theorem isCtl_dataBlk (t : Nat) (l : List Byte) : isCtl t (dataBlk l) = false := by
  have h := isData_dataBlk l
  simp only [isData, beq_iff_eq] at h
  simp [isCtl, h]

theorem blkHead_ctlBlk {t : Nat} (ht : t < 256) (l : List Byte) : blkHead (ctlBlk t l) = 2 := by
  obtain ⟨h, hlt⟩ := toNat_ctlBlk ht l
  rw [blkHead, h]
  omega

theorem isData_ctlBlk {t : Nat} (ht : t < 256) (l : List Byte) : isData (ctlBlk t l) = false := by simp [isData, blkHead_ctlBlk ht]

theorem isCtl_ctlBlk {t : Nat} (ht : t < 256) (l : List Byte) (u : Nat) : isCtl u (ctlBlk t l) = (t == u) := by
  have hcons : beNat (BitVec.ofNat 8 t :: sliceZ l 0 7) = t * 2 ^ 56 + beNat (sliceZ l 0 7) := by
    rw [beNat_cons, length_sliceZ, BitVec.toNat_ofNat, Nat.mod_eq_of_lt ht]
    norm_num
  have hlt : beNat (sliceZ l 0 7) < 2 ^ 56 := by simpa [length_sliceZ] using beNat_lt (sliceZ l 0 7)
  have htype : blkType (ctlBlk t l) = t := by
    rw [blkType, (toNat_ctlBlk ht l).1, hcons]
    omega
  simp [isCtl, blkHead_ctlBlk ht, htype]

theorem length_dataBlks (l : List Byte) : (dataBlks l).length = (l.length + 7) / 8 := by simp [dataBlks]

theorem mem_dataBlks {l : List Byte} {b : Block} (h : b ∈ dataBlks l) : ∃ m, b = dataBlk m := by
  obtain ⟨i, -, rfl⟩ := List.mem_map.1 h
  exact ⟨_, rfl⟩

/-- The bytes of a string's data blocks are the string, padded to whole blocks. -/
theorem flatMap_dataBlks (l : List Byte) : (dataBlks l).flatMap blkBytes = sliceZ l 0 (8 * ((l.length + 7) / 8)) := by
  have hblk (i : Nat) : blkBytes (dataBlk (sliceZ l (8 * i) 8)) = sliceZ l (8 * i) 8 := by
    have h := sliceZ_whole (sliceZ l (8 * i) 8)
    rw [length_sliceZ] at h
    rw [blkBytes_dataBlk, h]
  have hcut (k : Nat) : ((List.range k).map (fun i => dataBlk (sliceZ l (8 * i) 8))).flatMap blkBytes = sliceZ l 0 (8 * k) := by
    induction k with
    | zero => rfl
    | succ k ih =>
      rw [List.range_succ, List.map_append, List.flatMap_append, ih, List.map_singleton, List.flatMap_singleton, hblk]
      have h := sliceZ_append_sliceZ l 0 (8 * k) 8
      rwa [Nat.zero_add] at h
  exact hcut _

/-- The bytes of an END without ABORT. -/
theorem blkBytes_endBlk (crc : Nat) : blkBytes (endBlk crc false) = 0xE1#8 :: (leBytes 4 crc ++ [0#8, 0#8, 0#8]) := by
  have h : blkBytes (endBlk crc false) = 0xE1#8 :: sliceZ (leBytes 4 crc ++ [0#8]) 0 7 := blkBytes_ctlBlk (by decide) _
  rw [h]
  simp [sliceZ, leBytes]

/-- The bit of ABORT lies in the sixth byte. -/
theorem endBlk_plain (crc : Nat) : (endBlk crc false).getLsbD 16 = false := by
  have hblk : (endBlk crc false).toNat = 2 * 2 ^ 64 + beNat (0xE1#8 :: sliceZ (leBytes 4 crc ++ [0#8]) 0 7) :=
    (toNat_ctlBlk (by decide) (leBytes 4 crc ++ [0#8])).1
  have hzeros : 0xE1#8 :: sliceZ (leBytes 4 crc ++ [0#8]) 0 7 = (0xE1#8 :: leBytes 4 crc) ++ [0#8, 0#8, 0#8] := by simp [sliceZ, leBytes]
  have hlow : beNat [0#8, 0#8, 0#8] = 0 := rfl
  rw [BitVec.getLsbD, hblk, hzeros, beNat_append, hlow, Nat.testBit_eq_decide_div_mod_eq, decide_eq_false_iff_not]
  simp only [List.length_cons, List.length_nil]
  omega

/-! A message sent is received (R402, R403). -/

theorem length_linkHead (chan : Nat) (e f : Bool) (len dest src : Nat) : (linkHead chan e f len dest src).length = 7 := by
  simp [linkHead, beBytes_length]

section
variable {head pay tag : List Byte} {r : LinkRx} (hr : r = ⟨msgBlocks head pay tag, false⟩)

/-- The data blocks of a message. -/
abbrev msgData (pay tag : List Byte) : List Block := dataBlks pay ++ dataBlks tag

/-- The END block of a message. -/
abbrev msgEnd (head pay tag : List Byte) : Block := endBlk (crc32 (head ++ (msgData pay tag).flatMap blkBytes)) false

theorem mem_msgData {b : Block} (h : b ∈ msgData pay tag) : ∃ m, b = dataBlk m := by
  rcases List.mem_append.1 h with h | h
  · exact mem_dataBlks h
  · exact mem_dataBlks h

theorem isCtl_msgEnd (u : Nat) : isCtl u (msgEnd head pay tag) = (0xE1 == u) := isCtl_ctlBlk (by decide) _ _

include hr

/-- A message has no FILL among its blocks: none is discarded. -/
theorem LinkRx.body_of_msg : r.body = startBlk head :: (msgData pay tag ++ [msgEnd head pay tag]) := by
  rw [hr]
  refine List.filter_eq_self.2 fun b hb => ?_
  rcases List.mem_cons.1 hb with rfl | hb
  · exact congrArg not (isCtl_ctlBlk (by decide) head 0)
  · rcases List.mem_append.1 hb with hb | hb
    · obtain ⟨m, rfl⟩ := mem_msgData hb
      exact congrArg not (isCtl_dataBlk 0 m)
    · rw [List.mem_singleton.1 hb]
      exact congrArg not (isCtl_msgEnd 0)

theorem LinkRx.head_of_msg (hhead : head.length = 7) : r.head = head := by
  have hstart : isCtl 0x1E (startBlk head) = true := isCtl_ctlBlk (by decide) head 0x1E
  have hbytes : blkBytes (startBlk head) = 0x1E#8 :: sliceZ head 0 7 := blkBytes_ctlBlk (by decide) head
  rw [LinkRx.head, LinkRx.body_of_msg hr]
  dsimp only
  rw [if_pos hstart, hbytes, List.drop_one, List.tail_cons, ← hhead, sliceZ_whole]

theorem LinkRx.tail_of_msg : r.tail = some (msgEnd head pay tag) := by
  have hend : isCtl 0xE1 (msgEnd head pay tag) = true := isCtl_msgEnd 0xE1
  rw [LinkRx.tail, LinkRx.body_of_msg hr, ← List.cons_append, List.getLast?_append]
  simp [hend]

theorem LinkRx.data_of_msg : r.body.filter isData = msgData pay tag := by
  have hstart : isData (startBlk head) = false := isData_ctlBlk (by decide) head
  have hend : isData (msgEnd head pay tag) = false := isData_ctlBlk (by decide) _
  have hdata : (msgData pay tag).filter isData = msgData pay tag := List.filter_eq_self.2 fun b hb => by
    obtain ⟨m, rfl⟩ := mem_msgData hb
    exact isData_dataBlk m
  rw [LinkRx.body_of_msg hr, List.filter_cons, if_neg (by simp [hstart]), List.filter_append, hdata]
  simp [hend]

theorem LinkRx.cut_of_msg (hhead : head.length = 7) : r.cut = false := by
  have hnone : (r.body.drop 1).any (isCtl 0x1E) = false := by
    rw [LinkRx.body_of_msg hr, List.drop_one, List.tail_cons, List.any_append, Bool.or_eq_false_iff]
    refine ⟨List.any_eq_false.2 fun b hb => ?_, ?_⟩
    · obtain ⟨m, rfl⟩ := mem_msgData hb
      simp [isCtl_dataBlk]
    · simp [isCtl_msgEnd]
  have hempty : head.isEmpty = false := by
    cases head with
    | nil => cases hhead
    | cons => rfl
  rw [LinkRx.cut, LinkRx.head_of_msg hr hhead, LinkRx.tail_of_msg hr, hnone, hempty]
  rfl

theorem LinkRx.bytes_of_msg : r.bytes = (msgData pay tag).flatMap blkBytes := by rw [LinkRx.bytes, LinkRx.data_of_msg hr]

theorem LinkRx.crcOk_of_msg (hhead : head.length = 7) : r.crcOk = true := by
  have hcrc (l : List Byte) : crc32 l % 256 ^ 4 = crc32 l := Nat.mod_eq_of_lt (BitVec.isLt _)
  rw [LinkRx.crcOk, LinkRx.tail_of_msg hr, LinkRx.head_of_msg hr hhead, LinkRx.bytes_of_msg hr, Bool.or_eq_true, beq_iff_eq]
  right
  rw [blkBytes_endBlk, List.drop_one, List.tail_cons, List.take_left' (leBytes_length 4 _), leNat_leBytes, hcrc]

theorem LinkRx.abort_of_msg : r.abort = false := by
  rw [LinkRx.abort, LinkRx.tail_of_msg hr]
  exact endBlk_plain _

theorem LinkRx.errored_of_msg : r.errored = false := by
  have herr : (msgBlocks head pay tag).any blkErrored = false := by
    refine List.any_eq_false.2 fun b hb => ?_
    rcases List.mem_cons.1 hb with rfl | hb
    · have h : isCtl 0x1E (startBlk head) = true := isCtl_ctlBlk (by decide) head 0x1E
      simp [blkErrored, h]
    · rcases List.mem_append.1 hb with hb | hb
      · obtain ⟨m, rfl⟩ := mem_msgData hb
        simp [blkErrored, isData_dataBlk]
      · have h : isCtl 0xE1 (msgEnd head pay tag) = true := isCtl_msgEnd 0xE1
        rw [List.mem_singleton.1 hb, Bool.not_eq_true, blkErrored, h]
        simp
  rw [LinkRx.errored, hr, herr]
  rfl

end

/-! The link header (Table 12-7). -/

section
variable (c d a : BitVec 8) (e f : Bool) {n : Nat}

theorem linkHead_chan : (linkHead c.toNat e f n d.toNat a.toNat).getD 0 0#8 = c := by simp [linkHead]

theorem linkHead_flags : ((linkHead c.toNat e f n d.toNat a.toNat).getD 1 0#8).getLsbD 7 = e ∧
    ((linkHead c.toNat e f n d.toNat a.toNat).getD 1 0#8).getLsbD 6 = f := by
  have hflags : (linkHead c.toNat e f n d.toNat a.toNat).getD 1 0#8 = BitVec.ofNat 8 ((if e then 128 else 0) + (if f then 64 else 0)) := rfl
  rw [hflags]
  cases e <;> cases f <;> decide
· · · · · · ·
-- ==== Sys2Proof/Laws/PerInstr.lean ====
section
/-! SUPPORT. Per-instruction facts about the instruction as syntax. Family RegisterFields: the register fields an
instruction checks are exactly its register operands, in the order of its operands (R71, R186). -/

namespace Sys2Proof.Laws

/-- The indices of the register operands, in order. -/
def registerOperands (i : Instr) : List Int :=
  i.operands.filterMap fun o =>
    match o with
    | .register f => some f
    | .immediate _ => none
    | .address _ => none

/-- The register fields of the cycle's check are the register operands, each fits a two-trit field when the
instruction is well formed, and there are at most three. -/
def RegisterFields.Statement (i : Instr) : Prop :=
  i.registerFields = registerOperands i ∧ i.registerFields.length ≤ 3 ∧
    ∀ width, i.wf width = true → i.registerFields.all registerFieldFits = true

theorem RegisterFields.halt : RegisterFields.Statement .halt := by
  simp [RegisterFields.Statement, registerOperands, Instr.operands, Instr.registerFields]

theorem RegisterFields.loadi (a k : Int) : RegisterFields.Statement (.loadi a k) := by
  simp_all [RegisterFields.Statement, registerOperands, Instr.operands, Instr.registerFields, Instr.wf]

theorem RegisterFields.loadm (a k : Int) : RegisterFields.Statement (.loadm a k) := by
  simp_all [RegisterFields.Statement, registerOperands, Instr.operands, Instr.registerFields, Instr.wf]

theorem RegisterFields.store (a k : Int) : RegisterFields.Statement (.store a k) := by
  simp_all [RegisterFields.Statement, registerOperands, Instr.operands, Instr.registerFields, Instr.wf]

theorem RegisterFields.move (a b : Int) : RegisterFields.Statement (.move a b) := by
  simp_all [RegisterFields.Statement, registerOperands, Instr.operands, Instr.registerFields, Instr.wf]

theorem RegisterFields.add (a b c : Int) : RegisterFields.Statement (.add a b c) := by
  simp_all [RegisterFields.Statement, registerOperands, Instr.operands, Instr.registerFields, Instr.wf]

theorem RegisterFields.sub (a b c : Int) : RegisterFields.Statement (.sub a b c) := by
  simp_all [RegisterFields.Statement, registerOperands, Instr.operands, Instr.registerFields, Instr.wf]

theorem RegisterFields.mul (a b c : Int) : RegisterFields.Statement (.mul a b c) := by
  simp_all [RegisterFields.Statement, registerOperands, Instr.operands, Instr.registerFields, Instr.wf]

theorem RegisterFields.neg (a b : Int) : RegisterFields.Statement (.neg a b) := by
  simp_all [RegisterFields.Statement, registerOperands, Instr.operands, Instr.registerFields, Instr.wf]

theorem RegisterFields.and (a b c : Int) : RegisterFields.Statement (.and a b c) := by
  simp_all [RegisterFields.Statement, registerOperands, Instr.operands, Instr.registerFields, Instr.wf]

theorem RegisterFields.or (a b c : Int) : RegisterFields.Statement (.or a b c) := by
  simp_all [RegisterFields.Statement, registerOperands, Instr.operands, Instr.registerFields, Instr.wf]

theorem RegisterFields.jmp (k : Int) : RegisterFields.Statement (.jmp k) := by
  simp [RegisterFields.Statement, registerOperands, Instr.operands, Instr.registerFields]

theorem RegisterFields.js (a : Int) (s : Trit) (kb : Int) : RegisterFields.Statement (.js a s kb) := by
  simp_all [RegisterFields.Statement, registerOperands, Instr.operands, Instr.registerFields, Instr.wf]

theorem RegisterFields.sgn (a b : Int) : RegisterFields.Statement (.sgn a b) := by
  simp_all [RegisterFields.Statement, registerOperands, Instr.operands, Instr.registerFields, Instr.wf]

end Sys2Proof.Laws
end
· · · · · · ·
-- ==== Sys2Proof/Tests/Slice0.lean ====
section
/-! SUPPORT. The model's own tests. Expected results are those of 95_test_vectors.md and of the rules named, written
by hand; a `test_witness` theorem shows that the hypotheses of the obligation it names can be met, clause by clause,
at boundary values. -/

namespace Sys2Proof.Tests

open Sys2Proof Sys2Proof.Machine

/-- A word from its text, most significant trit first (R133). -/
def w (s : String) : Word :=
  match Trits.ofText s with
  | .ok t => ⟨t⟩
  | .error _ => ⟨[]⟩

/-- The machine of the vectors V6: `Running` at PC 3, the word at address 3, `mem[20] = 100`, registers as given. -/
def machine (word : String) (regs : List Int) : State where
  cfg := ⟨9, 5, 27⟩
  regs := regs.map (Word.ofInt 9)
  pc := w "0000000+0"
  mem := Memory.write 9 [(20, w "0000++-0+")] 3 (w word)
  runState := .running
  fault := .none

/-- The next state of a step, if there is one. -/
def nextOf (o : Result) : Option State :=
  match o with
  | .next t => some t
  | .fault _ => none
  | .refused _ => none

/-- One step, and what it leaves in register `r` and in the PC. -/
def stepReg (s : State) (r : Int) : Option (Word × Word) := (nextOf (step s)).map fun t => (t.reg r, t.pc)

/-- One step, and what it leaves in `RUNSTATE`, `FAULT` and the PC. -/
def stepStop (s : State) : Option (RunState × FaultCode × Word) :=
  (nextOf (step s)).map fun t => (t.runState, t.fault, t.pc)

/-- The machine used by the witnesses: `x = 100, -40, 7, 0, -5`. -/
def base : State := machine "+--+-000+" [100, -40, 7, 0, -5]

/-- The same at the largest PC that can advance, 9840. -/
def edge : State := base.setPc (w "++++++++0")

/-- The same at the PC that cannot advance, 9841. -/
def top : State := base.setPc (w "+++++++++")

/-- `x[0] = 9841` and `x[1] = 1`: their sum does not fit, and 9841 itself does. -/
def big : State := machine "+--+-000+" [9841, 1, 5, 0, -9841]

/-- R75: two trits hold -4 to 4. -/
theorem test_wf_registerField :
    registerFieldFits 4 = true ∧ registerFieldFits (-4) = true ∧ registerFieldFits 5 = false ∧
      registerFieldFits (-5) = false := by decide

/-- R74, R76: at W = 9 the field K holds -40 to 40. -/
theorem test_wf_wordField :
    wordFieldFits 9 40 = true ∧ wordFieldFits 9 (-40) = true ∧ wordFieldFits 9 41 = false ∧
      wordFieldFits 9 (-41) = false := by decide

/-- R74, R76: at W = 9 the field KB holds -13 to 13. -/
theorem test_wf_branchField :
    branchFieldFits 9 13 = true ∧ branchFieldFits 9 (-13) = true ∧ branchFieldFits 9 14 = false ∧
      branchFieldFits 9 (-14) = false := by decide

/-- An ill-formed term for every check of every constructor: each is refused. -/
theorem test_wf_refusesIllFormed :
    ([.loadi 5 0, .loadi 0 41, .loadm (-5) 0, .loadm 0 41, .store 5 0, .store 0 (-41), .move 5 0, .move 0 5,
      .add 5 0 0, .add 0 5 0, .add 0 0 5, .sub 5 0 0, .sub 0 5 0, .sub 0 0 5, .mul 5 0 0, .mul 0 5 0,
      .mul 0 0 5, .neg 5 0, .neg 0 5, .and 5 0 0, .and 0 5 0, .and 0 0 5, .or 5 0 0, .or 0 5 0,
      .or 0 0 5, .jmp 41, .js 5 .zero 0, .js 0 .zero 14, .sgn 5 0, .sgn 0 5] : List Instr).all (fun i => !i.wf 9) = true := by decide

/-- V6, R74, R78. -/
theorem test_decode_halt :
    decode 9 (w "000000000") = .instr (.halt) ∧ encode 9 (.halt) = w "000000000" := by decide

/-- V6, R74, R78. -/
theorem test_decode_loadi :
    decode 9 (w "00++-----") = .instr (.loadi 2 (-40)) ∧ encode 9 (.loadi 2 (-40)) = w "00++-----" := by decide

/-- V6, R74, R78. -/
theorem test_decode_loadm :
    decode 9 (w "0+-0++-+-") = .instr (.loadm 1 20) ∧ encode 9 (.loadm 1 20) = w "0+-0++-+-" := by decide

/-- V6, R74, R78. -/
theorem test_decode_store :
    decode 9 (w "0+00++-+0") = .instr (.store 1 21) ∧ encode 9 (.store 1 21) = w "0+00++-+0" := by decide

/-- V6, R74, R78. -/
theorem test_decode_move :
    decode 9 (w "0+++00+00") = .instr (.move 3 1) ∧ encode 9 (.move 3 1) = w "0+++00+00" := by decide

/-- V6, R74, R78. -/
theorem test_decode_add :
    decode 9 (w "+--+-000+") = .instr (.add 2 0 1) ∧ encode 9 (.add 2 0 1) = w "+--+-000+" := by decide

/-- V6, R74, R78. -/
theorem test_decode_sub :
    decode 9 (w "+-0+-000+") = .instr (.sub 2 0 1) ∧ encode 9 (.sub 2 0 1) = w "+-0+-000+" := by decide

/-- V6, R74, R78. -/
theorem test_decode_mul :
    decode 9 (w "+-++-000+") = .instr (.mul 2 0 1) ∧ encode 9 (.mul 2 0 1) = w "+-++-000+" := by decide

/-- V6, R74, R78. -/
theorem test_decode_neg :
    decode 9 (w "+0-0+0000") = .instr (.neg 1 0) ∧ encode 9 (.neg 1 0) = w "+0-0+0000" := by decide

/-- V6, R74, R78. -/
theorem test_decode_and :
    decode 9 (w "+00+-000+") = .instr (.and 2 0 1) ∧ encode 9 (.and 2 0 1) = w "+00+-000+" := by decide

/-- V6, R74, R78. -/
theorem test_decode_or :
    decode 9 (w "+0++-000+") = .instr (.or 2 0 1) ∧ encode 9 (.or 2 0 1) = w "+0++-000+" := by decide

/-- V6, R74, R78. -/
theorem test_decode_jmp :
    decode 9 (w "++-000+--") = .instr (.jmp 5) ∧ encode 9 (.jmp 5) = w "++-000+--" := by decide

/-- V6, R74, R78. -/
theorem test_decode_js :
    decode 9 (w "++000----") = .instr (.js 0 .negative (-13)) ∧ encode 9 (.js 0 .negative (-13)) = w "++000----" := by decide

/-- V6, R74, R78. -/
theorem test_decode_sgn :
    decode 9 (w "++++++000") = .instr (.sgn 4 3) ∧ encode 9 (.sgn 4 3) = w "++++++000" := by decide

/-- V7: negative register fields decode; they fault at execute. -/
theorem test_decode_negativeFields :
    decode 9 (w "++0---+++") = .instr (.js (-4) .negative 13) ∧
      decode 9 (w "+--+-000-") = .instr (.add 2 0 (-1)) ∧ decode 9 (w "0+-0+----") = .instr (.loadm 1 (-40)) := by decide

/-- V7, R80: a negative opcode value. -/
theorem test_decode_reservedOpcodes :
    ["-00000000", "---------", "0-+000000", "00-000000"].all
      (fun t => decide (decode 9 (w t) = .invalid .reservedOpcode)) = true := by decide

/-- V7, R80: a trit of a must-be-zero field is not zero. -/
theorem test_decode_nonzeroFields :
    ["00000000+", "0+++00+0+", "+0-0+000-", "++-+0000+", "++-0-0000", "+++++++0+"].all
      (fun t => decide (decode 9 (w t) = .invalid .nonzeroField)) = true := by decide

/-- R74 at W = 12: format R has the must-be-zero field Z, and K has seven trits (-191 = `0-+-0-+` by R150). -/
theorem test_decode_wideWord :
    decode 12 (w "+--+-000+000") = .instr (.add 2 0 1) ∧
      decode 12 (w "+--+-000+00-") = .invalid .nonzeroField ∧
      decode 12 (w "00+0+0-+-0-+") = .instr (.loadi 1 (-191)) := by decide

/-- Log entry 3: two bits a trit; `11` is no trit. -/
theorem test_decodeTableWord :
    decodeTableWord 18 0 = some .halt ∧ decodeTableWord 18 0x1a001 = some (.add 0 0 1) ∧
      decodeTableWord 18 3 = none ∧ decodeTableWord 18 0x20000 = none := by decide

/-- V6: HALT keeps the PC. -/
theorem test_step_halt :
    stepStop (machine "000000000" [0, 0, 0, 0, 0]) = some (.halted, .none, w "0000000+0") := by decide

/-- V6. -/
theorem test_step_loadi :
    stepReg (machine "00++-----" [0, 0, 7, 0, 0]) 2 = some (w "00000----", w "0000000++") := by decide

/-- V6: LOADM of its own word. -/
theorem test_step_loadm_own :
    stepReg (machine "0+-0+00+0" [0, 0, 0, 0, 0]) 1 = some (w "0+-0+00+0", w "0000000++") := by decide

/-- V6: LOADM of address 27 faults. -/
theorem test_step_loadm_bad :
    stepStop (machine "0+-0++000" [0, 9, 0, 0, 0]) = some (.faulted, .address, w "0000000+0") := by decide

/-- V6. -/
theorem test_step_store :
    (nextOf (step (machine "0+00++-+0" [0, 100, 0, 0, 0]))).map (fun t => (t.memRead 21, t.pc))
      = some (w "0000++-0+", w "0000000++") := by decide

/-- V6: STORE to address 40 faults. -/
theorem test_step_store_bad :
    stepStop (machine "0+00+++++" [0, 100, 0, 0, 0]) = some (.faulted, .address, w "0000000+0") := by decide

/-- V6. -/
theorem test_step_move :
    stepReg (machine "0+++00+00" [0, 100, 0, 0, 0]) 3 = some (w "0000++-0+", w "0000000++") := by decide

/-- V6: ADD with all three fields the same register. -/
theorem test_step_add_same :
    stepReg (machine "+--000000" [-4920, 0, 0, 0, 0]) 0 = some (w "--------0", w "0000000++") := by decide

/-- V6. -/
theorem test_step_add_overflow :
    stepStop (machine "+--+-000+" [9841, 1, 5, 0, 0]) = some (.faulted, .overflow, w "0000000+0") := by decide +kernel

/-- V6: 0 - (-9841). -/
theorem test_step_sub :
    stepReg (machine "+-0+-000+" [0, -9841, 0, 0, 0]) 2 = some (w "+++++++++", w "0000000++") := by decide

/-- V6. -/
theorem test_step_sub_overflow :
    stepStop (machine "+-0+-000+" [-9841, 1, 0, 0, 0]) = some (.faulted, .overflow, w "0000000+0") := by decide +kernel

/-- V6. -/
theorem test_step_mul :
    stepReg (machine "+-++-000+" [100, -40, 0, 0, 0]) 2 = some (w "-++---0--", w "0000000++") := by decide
· · · · · · ·
Would you please give the number of lines in the data above that contain the string "hnone"? Reply with that number only.

2